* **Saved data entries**
■ ■ ■ ■ ■ ■ ■

-- ==== Sys2Proof/Machine/Stages.lean ====
section
/-! DEFINITION. The Stage Controller's own operations (chapter 7): starts, stops, trips, the fan proof,
the freeze timers, the start interlocks and the choice of the next stage. What a transition hands on
(the STATE request, the changeover timer, the evaluation) is in Machine/React.lean. -/

namespace Sys2Proof.Machine

/-! ## Leaving the running states -/

/-- R154: the freeze timer of a compressor slot stopped. -/
def StageCtl.clearFreeze (g : StageCtl) : Slot → StageCtl
  | .c1 => { g with freeze1 := none }
  | .c2 => { g with freeze2 := none }
  | .h1 => g
  | .h2 => g

/-- R147, R149, R152: a slot put in a state outside the running ones: the prove and freeze timers
stopped, the slot off the running order list. -/
def StageCtl.takeOut (g : StageCtl) (i : Slot) (r : Stage) : StageCtl :=
  StageCtl.clearFreeze
    { g with slots := g.slots.set i { r with prove := none }
             order := g.order.filter (fun j => j != i) } i

/-- R149: a forced, normal or shed stop of a stage in a running state: OFF_LOCK with its min-off
loaded. It passes over every other stage. -/
def State.stopSlot (s : State) (i : Slot) : State :=
  if s.isRunning i then
    { s with
      stage := s.stage.takeOut i
        { s.slot i with state := .offLock, timer := some (ofSeconds (s.slotConfig i).minOff) } }
  else s

/-- R7: a CLAIMED slot back to READY. -/
def State.unclaimSlot (s : State) (i : Slot) : State :=
  if s.stageState i = .claimed then s.setSlot i { s.slot i with state := .ready } else s

/-- R147: the stops a normal stop test of a side comes to: its RUN_FREE stages, newest first, as many as
the side's running stages exceed its wanted count by. -/
def State.stopsDue (s : State) (d : Side) : List Slot :=
  (s.stage.order.reverse.filter (fun i => sideOf i == d && s.stageState i == .runFree)).take
    (s.runningCount d - s.wanted d)

/-! ## Trips -/

/-- R157: a trip's time added to a history of at most three. -/
def pushTrip (history : List (BitVec 32)) (now : BitVec 32) : List (BitVec 32) :=
  let h := history ++ [now]
  if 3 < h.length then h.drop 1 else h

/-- R157: three times whose newest is at most 3600 s after the oldest, counted on the 32-bit seconds
count, which wraps (log entry 6). -/
def locksOut (history : List (BitVec 32)) : Bool :=
  match history with
  | [oldest, _, newest] => (newest - oldest).toNat ≤ 3600
  | _ => false

/-- R152: a trip of a stage in a running state: TRIPPED, or LOCKED by its history, then the cause
raised, then LOCKOUT. A stage in any other state is not tripped (R156). -/
def State.trip (s : State) (i : Slot) (cause : Category) : State :=
  if s.isRunning i then
    let h := pushTrip (s.slot i).history s.seconds
    let r : Stage :=
      if locksOut h then { s.slot i with state := .locked, timer := none, history := h }
      else { s.slot i with state := .tripped, timer := some tripDelay, history := h }
    let s' := ({ s with stage := s.stage.takeOut i r } : State).raise cause
    if locksOut h then s'.raise .lockout else s'
  else s

/-! ## Compressor circuits -/

/-- The compressor of a circuit. -/
def slotOfCircuit : Circuit → Slot
  | .one => .c1
  | .two => .c2

/-- R154: the coil channel of a circuit. -/
def coilOf : Circuit → Channel
  | .one => .coil1
  | .two => .coil2

/-- R190: the freeze category of a circuit. -/
def freezeCategory : Circuit → Category
  | .one => .freeze1
  | .two => .freeze2

/-- R154: the freeze timer of a circuit. -/
def StageCtl.freeze (g : StageCtl) : Circuit → Timer
  | .one => g.freeze1
  | .two => g.freeze2

/-- R154: the freeze timer of a circuit written. -/
def StageCtl.setFreeze (g : StageCtl) (n : Circuit) (t : Timer) : StageCtl :=
  match n with
  | .one => { g with freeze1 := t }
  | .two => { g with freeze2 := t }

/-- R154: the freeze timer loaded, if it is not running, when compressor n runs with a usable coil
below 10. -/
def State.testFreeze (s : State) (n : Circuit) : State :=
  match s.reading (coilOf n), s.stage.freeze n with
  | some v, none =>
    if s.isRunning (slotOfCircuit n) && v < 10 then
      { s with stage := s.stage.setFreeze n (some freezeTime) }
    else s
  | _, _ => s

/-- R154: what a COILn delivery does: the test, or the stop when the value is 10 or more or the channel
is not usable. -/
def State.coilDelivered (s : State) (n : Circuit) : State :=
  match s.reading (coilOf n) with
  | some v =>
    if v < 10 then s.testFreeze n else { s with stage := s.stage.setFreeze n none }
  | none => { s with stage := s.stage.setFreeze n none }

/-! ## Starts -/

/-- R186: HEAT_PROVE read as active: accepted ACTIVE or unfitted. -/
def State.heatProven (s : State) : Bool :=
  s.accepted .heatProve == .active || s.accepted .heatProve == .unfitted

/-- R145: HEAT_PROVE tested at a heat stage's entry into PROVING. -/
def State.testHeatProve (s : State) (i : Slot) : State :=
  if s.heatProven then s.setSlot i { s.slot i with state := .runLock, prove := none } else s

/-- R143: the start actions of a grant, and the test that follows them for a compressor (R154) and for
a heat stage (R145). -/
def State.startSlot (s : State) (i : Slot) : State :=
  let r : Stage :=
    { s.slot i with state := .proving, timer := some (ofSeconds (s.slotConfig i).minRun),
                    prove := some proveTime }
  let s := { s.setSlot i r with stage.order := s.stage.order ++ [i],
                                stage.interStage := some interStageTime }
  match i with
  | .c1 => s.testFreeze .one
  | .c2 => s.testFreeze .two
  | .h1 => s.testHeatProve .h1
  | .h2 => s.testHeatProve .h2

/-! ## Fan proof -/

/-- R138: what a fan command does to the fan proof. -/
def State.fanCommanded (s : State) (on : Bool) : State :=
  if on then
    match s.stage.fanProof with
    | .idle =>
      if s.accepted .fanProve = .unfitted then { s with stage.fanProof := .proven }
      else { s with stage.fanProof := .waiting, stage.fanProofTimer := some fanProofTime }
    | _ => s
  else { s with stage.fanProof := .idle, stage.fanProofTimer := none }

/-- R138: FAN_PROVE ACTIVATED. -/
def State.fanProveOn (s : State) : State :=
  match s.stage.fanProof with
  | .recovering => { s with stage.fanProof := .proven, stage.fanProofTimer := none }
  | .failed => { s with stage.fanProof := .proven }
  | _ => s

/-- R138: FAN_PROVE DEACTIVATED. -/
def State.fanProveOff (s : State) : State :=
  match s.stage.fanProof with
  | .proven => { s with stage.fanProof := .recovering, stage.fanProofTimer := some fanProofTime }
  | _ => s

/-! ## Interlocks and selection -/

/-- R140: every fitted input is settled. -/
def State.inputsSettled (s : State) : Bool :=
  allInputs.all (fun r => s.accepted r != .unsettled)

/-- R140: C1 is out of service for C2 to lead, or runs for C2 to follow. -/
def State.secondMayStart (s : State) : Bool :=
  match s.stageState .c1 with
  | .proving => true
  | .runLock => true
  | .runFree => true
  | .unfitted => true
  | .tripped => true
  | .locked => true
  | .offLock => false
  | .ready => false
  | .claimed => false

/-- R140: the SUPPLY channel usable or unfitted. -/
def State.supplyAllowsHeat (s : State) : Bool :=
  (s.sensor .supply).state.usable || (s.sensor .supply).state == .unfitted

/-- R140: the start interlocks of a slot. -/
def State.interlocks (s : State) (i : Slot) : Bool :=
  s.inputsSettled &&
  match i with
  | .c1 => s.stage.fanProof == .proven && !s.active .hp1 && s.runningCount .heating == 0
  | .c2 =>
    s.stage.fanProof == .proven && !s.active .hp2 && s.runningCount .heating == 0 &&
      s.secondMayStart
  | .h1 => s.supplyAllowsHeat && s.runningCount .cooling == 0
  | .h2 => s.supplyAllowsHeat && s.runningCount .cooling == 0 && s.isRunning .h1

/-- R80: whether the claimed stage is still wanted. -/
def State.stillWanted (s : State) (i : Slot) : Bool :=
  s.mode.side == (sideOf i).demand && s.runningCount (sideOf i) < s.wanted (sideOf i) &&
    s.interlocks i

/-- R141: the conditions of a selection, but that no request is presented. -/
def State.selectable (s : State) (i : Slot) : Bool :=
  s.runningCount (sideOf i) < s.wanted (sideOf i) && s.stageState i == .ready &&
    s.stage.interStage.isNone && s.interlocks i &&
    allSlots.all (fun j => s.stageState j != .claimed)

/-- R141: a presented request whose conditions no longer hold is taken back, and the first slot that
qualifies is presented. -/
def State.select (s : State) : State :=
  let presented :=
    match s.stage.presented.filter s.selectable with
    | some i => some i
    | none => allSlots.find? s.selectable
  { s with stage.presented := presented }

/-! ## Entry to JOINING -/

/-- R161: a slot at entry to JOINING. -/
def Stage.joining (r : Stage) (cfg : SlotConfig) (delay : Nat) : Stage :=
  if cfg.fitted then
    if r.state = .locked then { r with timer := none, prove := none }
    else { r with state := .offLock, timer := some delay, prove := none }
  else { r with state := .unfitted, timer := none, prove := none }

/-- R161: the Stage Controller at entry to JOINING. -/
def StageCtl.joining (g : StageCtl) (cfg : ConfigRecord) : StageCtl :=
  { StageCtl.start with
    slots := PerSlot.of (fun i =>
      (g.slots.get i).joining (cfg.slots.get i) (powerReturnDelay cfg.station)) }

end Sys2Proof.Machine
end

■ ■ ■ ■ ■ ■ ■

* **Task directions**
Write down, word for word, the lines above from the one containing "def coilOf : Circuit → Channel" through the one containing "if s.isRunning (slotOfCircuit", both ends included.

* **Task output**
def coilOf : Circuit → Channel
  | .one => .coil1
  | .two => .coil2

/-- R190: the freeze category of a circuit. -/
def freezeCategory : Circuit → Category
  | .one => .freeze1
  | .two => .freeze2

/-- R154: the freeze timer of a circuit. -/
def StageCtl.freeze (g : StageCtl) : Circuit → Timer
  | .one => g.freeze1
  | .two => g.freeze2

/-- R154: the freeze timer of a circuit written. -/
def StageCtl.setFreeze (g : StageCtl) (n : Circuit) (t : Timer) : StageCtl :=
  match n with
  | .one => { g with freeze1 := t }
  | .two => { g with freeze2 := t }

/-- R154: the freeze timer loaded, if it is not running, when compressor n runs with a usable coil
below 10. -/
def State.testFreeze (s : State) (n : Circuit) : State :=
  match s.reading (coilOf n), s.stage.freeze n with
  | some v, none =>
    if s.isRunning (slotOfCircuit n) && v < 10 then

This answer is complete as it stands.